From the listing below, copy only the lines running from the line that contains "page has. -/" to the line that contains "d') && decide", both included.

-- Given records follows --

-- ==== Sys2Proof/Machine/Access.lean ====
section
/-! DEFINITION. Registers, memory, the checks of an access (R168), the device's own accesses to context
memory, and a group's outstanding operations (R172). -/

namespace Sys2Proof.Machine

/-! ## Lanes and registers -/

/-- The lanes of a mask, ascending (R2). -/
def lanesOf (m : Word) : List Nat := (List.range 32).filter (fun l => m.getLsbD l)

/-- The mask of one lane. -/
def laneBit (l : Nat) : Word := BitVec.ofNat 32 (2 ^ l)

/-- The mask of the lanes that `f` accepts. -/
def maskOf (f : Nat → Bool) : Word :=
  BitVec.ofNat 32 ((List.range 32).foldl (fun a l => if f l then a + 2 ^ l else a) 0)

/-- The lowest lane of a mask. -/
def lowLane (m : Word) : Nat := (lanesOf m).headD 0

/-- Vector register `r`, lane `l` (R28). -/
def vreg (g : Group) (r l : Nat) : Word := mget g.v (32 * r + l)

/-- The pair or quad of registers from `r`, lowest word first, as one number (R29, R72). -/
def vregs (g : Group) (r l : Nat) : Nat → Nat
  | 0 => 0
  | n + 1 => (vreg g r l).toNat + 2 ^ 32 * vregs g (r + 1) l n

/-- Scalar register `r`; sz reads zero (R28). -/
def sreg (g : Group) (r : Nat) : DWord := if r < 24 then mget g.s r else 0

/-- Predicate register `r`; p7 reads all ones (R28). -/
def preg (g : Group) (r : Nat) : Word := if r < 7 then mget g.p r else BitVec.allOnes 32

/-- Writes one lane of `n` registers from `r`. -/
def setVregs (v : SMap 32) (r l : Nat) : Nat → Nat → SMap 32
  | 0, _ => v
  | n + 1, x => setVregs (mset v (32 * r + l) (BitVec.ofNat 32 x)) (r + 1) l n (x / 2 ^ 32)

/-- Writes the lanes of `m` of `n` registers from `r` with the values of `f`. -/
def setLanes (g : Group) (m : Word) (r n : Nat) (f : Nat → Nat) : Group :=
  { g with v := (lanesOf m).foldl (fun v l => setVregs v r l n (f l)) g.v }

/-- Writes a scalar register; a write to sz is discarded (R28). -/
def setSreg (g : Group) (r : Nat) (x : DWord) : Group :=
  if r < 24 then { g with s := mset g.s r x } else g

/-- Writes the lanes of `m` of a predicate; a write to p7 is discarded (R28). -/
def setPreg (g : Group) (m : Word) (r : Nat) (x : Word) : Group :=
  if r < 7 then { g with p := mset g.p r ((mget g.p r &&& ~~~m) ||| (x &&& m)) } else g

/-- The slot of a side: 0 is A, anything else B. -/
def slotOf (g : Group) (side : Nat) : Slot := if side = 0 then g.a else g.b

/-- Replaces the slot of a side. -/
def setSlot (g : Group) (side : Nat) (sl : Slot) : Group :=
  if side = 0 then { g with a := sl } else { g with b := sl }

/-- A slot goes on after its instruction: PC + 4, the literal consumed (R36). -/
def advance (sl : Slot) : Slot := { sl with pc := sl.pc + 4, lc := 0, wait := .none, passed := 0 }

/-- The fields of MR (R30). -/
def mrET (mr : BitVec 11) : Nat := mr.toNat / 16 % 16
def mrRM (mr : BitVec 11) : RMode :=
  match mr.toNat / 256 % 4 with
  | 0 => .rne
  | 1 => .rtz
  | 2 => .rup
  | _ => .rdn
def mrSAT (mr : BitVec 11) : Bool := mr.getLsbD 10
def mrGS (mr : BitVec 11) : Bool := mr.getLsbD 3
def mrGP (mr : BitVec 11) : Nat := mr.toNat % 8

/-- Whether a value of MR is valid (R30). -/
def mrValid (mr : BitVec 11) : Bool := decide (mrET mr ≠ 15) && !(mrGP mr = 7 && mrGS mr)

/-- The lanes that pass the guard (R33). -/
def guardMask (g : Group) (mr : BitVec 11) : Word :=
  if mrGP mr = 7 then BitVec.allOnes 32
  else if mrGS mr then ~~~(preg g (mrGP mr)) else preg g (mrGP mr)

/-- Active() of R12 and R33. -/
def activeMask (g : Group) (sl : Slot) : Word := sl.exec &&& guardMask g sl.mr

/-- Converged() of R144. -/
def converged (g : Group) : Bool := (xor g.a.live g.b.live) && g.stack.isEmpty

/-- A PC is valid when its node field is 509 and it is a multiple of 4 (R27, R144). -/
def pcValid (pc : DWord) : Bool := decide (vaNode pc = 509) && decide (pc.toNat % 4 = 0)

/-- A PC as a slot or an entry holds it: node 509, bits [1:0] zero (R27, R144, R147). -/
def asPc (pc : DWord) : DWord := BitVec.ofNat 64 (509 * 2 ^ 55 + pc.toNat / 4 % 2 ^ 53 * 4)

/-- The outstanding counters, laid out as CNT (R43, R172). -/
def cntOf (g : Group) (c : OCls) : Nat := (g.out.filter (fun o => decide (o.cls = c))).length
def cntWord (g : Group) : Nat :=
  cntOf g .ld + 2 ^ 6 * cntOf g .st + 2 ^ 12 * cntOf g .cp + 2 ^ 18 * cntOf g .op + 2 ^ 24 * cntOf g .nb

/-- Whether a live slot does not wait: a stall on a counter is a wait until there is room (R142). -/
def slotReady (g : Group) (sl : Slot) : Bool :=
  sl.live && (match sl.wait with
    | .none => true
    | .resume => true
    | .room c n => decide (cntOf g c + n ≤ 63)
    | _ => false)

/-- Whether a trap is being entered in a slot (R253). -/
def entering (sl : Slot) : Bool :=
  sl.live && (match sl.wait with
    | .trap _ => true
    | _ => false)

/-- Whether a group is resident and issuing (R142): some live slot does not wait. -/
def groupIssuing (g : Group) : Bool :=
  decide (g.st = .resident) && (slotReady g g.a || slotReady g g.b || entering g.a || entering g.b)

/-! ## Objects -/

def setGroup (s : State) (gid : Nat) (g : Group) : State := { s with groups := tset s.groups gid g }
def setBlock (s : State) (b : Nat) (x : Block) : State := { s with blocks := tset s.blocks b x }
def setGrid (s : State) (n : Nat) (x : Grid) : State := { s with grids := tset s.grids n x }
/-- The next identifier, and the state after taking it. -/
def fresh (s : State) : Nat × State := (s.uid, { s with uid := s.uid + 1 })
def sendMsg (s : State) (m : Msg) : State := { s with sent := s.sent ++ [m] }

/-- The empty variant, used where a table has no entry. -/
def noVariant : Variant := { wgs := 0, groups := 0, xblk := 0, rank := 0, spad := 0, entry := 0 }
def variantOf (b : Block) : Variant := b.desc.variants.getD b.variant noVariant

/-- The groups of a block with their identifiers. -/
def groupsOf (s : State) (b : Nat) : List (Nat × Group) :=
  s.groups.filter (fun x => decide (x.2.blk = b))

/-- The level of a group's accesses: supervisor exactly when HLEV = 2 (R252). -/
def userLevel (g : Group) : Bool := decide (g.hlev ≠ 2)

/-- The request a group makes (R211). -/
def reqOf (s : State) (g : Group) : Req :=
  match tget s.blocks g.blk with
  | some b => { part := b.part, ctx := b.ctx, user := userLevel g }
  | none => { part := 16, ctx := 0, user := true }

/-! ## The error log (R455, R456) -/

/-- Writes an error record, or merges it into the newest one (R456). -/
def logError (s : State) (kind cls part hop : Nat) (addr : DWord) (ctx unit : Nat) : State :=
  let r : ErrRec := { seq := s.elogSeq, cls := cls, part := part, hop := hop, kind := kind, addr := addr, count := 1,
                      ctx := ctx, unit := unit }
  let add : State :=
    if s.elog.length < 1024 then { s with elog := s.elog ++ [r], elogSeq := s.elogSeq + 1 }
    else { s with elog := s.elog.drop 1 ++ [r], elogSeq := s.elogSeq + 1, elogLost := s.elogLost + 1 }
  match s.elog.getLast? with
  | none => add
  | some x =>
    if x.kind = kind ∧ x.addr = addr ∧ x.unit = unit ∧ x.ctx = ctx then
      { s with elog := s.elog.dropLast ++ [{ x with count := min (x.count + 1) (2 ^ 32 - 1) }] }
    else add

/-! ## Memory -/

/-- The key of a scratchpad byte. -/
def skey (core off : Nat) : Nat := core * 2 ^ 21 + off

/-- The `n` bytes at a target, least significant first (R2). -/
def readT (s : State) (t : Target) (n : Nat) : Nat :=
  match t with
  | .hbm d o => mbytes s.hbm (hkey d o) n
  | .hdm d o => mbytes s.hbm (hkey d o) n
  | .spad c o => mbytes s.spad (skey c o) n
  | .notify p i => (mget s.notify (p * 4096 + i)).toNat
  | .host o => mbytes s.host o n
  | .window _ _ => 0
  | .nbctl k i => (mget s.seqst (k * 4096 + i)).toNat
  | .remote _ _ => 0

/-- A target moved up by `k` bytes. -/
def Target.plus (t : Target) (k : Nat) : Target :=
  match t with
  | .hbm d o => .hbm d (o + k)
  | .hdm d o => .hdm d (o + k)
  | .spad c o => .spad c (o + k)
  | .host o => .host (o + k)
  | .window c o => .window c (o + k)
  | .remote n a => .remote n (a + BitVec.ofNat 64 k)
  | t => t

/-- The bytes behind a target, whichever bias its page has. -/
def Target.home (t : Target) : Target :=
  match t with
  | .hdm d o => .hbm d o
  | t => t

/-- Whether two targets share a byte, for accesses of `n` and `m` bytes. -/
def overlaps (t : Target) (n : Nat) (u : Target) (m : Nat) : Bool :=
  match t.home, u.home with
  | .hbm d o, .hbm d' o' => decide (d = d') && decide (o < o' + m) && decide (o' < o + n)
  | .spad c o, .spad c' o' => decide (c = c') && decide (o < o' + m) && decide (o' < o + n)
  | .notify p i, .notify p' i' => decide (p = p') && decide (i = i')
  | .host o, .host o' => decide (o < o' + m) && decide (o' < o + n)
  | .window c o, .window c' o' => decide (c = c') && decide (o < o' + m) && decide (o' < o + n)
  | .remote k a, .remote k' a' =>
    decide (k = k') && decide (a.toNat < a'.toNat + m) && decide (a'.toNat < a.toNat + n)
  | _, _ => false

/-- x cond v of WATCH (R280), for words of `n` bytes. -/
def watchHolds (cond n : Nat) (x v : DWord) : Bool :=
  let a := x.toNat % 2 ^ (8 * n)
  let b := v.toNat % 2 ^ (8 * n)
  match cond with
  | 0 => decide (a = b)
  | 1 => decide (a ≠ b)
  | 2 => decide (b ≤ a)
  | 3 => decide (a < b)
  | 4 => decide (signedOf (8 * n) b ≤ signedOf (8 * n) a)
  | _ => decide (signedOf (8 * n) a < signedOf (8 * n) b)

/-- The monitors of one block after a write of `n` bytes at a target: each ARMED one whose comparison
now holds captures the word (R278). -/
def fireMons (s : State) (t : Target) (n : Nat) (ms : Tbl Mon) : Tbl Mon :=
  ms.map (fun e =>
    let m := e.2
    if m.cap = none && overlaps t n m.tgt m.size then
      let x := BitVec.ofNat 64 (readT s m.tgt m.size)
      if watchHolds m.cond m.size x m.val then (e.1, { m with cap := some x }) else e
    else e)

/-- Marks a swapped-out block for return, once (R366). -/
def markBlock (s : State) (b : Nat) : State :=
  match tget s.blocks b with
  | some x =>
    if x.swapped && x.marked = none then
      match tget s.disps x.part with
      | some d =>
        { s with blocks := tset s.blocks b { x with marked := some d.marks },
                 disps := tset s.disps x.part { d with marks := d.marks + 1 } }
      | none => s
    else s
  | none => s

-- Given records concluded --

**Finished task**.
/-- The bytes behind a target, whichever bias its page has. -/
def Target.home (t : Target) : Target :=
  match t with
  | .hdm d o => .hbm d o
  | t => t

/-- Whether two targets share a byte, for accesses of `n` and `m` bytes. -/
def overlaps (t : Target) (n : Nat) (u : Target) (m : Nat) : Bool :=
  match t.home, u.home with
  | .hbm d o, .hbm d' o' => decide (d = d') && decide (o < o' + m) && decide (o' < o + n)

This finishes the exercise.